> _What you will do_
A complete answer includes every line below with the word "this".

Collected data
((

-- ==== Sys2Proof/Laws/Sparse.lean ====
section
/-! SUPPORT. Sparse.lean: the laws of the indexed collections: read after write, and the canonical form. -/

namespace Sys2Proof.Machine

open Sys2Proof

variable {α : Type} (d : α)

theorem smGet_smIns (m : SMap α) (k j : Nat) (v : α) : smGet d (smIns m k v) j = if j = k then v else smGet d m j := by
  induction m with
  | nil => simp [smIns, smGet, eq_comm]
  | cons e r ih =>
    obtain ⟨i, w⟩ := e
    simp only [smIns]
    split
    · simp [smGet, eq_comm]
    · split
      · next h => subst h; by_cases hj : k = j <;> simp [smGet, hj, eq_comm]
      · next h1 h2 =>
        by_cases hj : i = j
        · have : j ≠ k := fun e => h2 (by omega)
          simp [smGet, hj, this]
        · simp [smGet, hj, ih]

theorem smGet_smDel (m : SMap α) (k j : Nat) : smGet d (smDel m k) j = if j = k then d else smGet d m j := by
  induction m with
  | nil => simp [smDel, smGet]
  | cons e r ih =>
    obtain ⟨i, w⟩ := e
    simp only [smDel]
    split
    · next h => subst h; rw [ih]; by_cases hj : j = i <;> simp [smGet, hj, eq_comm]
    · next h =>
      by_cases hj : i = j
      · have : j ≠ k := fun e => h (by omega)
        simp [smGet, hj, this]
      · simp [smGet, hj, ih]

/-- Read after write: the value written at its index, and every other index as it was. -/
theorem smGet_smSet [DecidableEq α] (m : SMap α) (k j : Nat) (v : α) : smGet d (smSet d m k v) j = if j = k then v else smGet d m j := by
  unfold smSet
  split
  · next h => rw [smGet_smDel, h]
  · exact smGet_smIns d m k j v

@[simp] theorem smGet_smSet_self [DecidableEq α] (m : SMap α) (k : Nat) (v : α) : smGet d (smSet d m k v) k = v := by simp [smGet_smSet]

theorem smGet_smMod [DecidableEq α] (m : SMap α) (k j : Nat) (f : α → α) :
    smGet d (smMod d m k f) j = if j = k then f (smGet d m k) else smGet d m j := smGet_smSet d m k j _

/-! ## The canonical form -/

theorem smWfFrom_mono [DecidableEq α] {m : SMap α} {a b : Nat} (h : smWfFrom d b m = true) (hab : a ≤ b) : smWfFrom d a m = true := by
  cases m with
  | nil => rfl
  | cons e r =>
    obtain ⟨k, v⟩ := e
    simp only [smWfFrom, Bool.and_eq_true, decide_eq_true_eq] at h ⊢
    exact ⟨⟨by omega, h.1.2⟩, h.2⟩

theorem smWfFrom_smIns [DecidableEq α] {m : SMap α} {lo k : Nat} {v : α} (h : smWfFrom d lo m = true) (hk : lo ≤ k) (hv : v ≠ d) :
    smWfFrom d lo (smIns m k v) = true := by
  induction m generalizing lo with
  | nil => simp [smIns, smWfFrom, hk, hv]
  | cons e r ih =>
    obtain ⟨i, w⟩ := e
    simp only [smWfFrom, Bool.and_eq_true, decide_eq_true_eq] at h
    simp only [smIns]
    split
    · next hlt => simp only [smWfFrom, Bool.and_eq_true, decide_eq_true_eq]; exact ⟨⟨hk, hv⟩, ⟨by omega, h.1.2⟩, h.2⟩
    · split
      · next e => subst e; simp only [smWfFrom, Bool.and_eq_true, decide_eq_true_eq]; exact ⟨⟨hk, hv⟩, h.2⟩
      · next h1 h2 =>
        simp only [smWfFrom, Bool.and_eq_true, decide_eq_true_eq]
        exact ⟨h.1, ih h.2 (by omega)⟩

theorem smWfFrom_smDel [DecidableEq α] {m : SMap α} {lo k : Nat} (h : smWfFrom d lo m = true) : smWfFrom d lo (smDel m k) = true := by
  induction m generalizing lo with
  | nil => rfl
  | cons e r ih =>
    obtain ⟨i, w⟩ := e
    simp only [smWfFrom, Bool.and_eq_true, decide_eq_true_eq] at h
    simp only [smDel]
    split
    · exact smWfFrom_mono d (ih h.2) (by omega)
    · simp only [smWfFrom, Bool.and_eq_true, decide_eq_true_eq]; exact ⟨h.1, ih h.2⟩

/-- A write keeps the canonical form. -/
theorem smWf_smSet [DecidableEq α] {m : SMap α} (k : Nat) (v : α) (h : smWf d m = true) : smWf d (smSet d m k v) = true := by
  unfold smSet
  split
  · exact smWfFrom_smDel d h
  · next hv => exact smWfFrom_smIns d h (Nat.zero_le k) hv

theorem smWf_smMod [DecidableEq α] {m : SMap α} (k : Nat) (f : α → α) (h : smWf d m = true) : smWf d (smMod d m k f) = true :=
  smWf_smSet d k _ h

theorem smWfFrom_smMap [DecidableEq α] (f : Nat → α → α) {m : SMap α} {lo : Nat} (h : smWfFrom d lo m = true) :
    smWfFrom d lo (smMap d f m) = true := by
  induction m generalizing lo with
  | nil => rfl
  | cons e r ih =>
    obtain ⟨i, w⟩ := e
    simp only [smWfFrom, Bool.and_eq_true, decide_eq_true_eq] at h
    simp only [smMap]
    split
    · exact smWfFrom_mono d (ih h.2) (by omega)
    · next hv => simp only [smWfFrom, Bool.and_eq_true, decide_eq_true_eq]; exact ⟨⟨h.1.1, hv⟩, ih h.2⟩

theorem smWf_smMap [DecidableEq α] (f : Nat → α → α) {m : SMap α} (h : smWf d m = true) : smWf d (smMap d f m) = true :=
  smWfFrom_smMap d f h

theorem smWf_nil [DecidableEq α] : smWf d ([] : SMap α) = true := rfl

end Sys2Proof.Machine
end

))

> _Expected answer_
          simp [smGet, hj, this]
        simp [smGet, hj, this]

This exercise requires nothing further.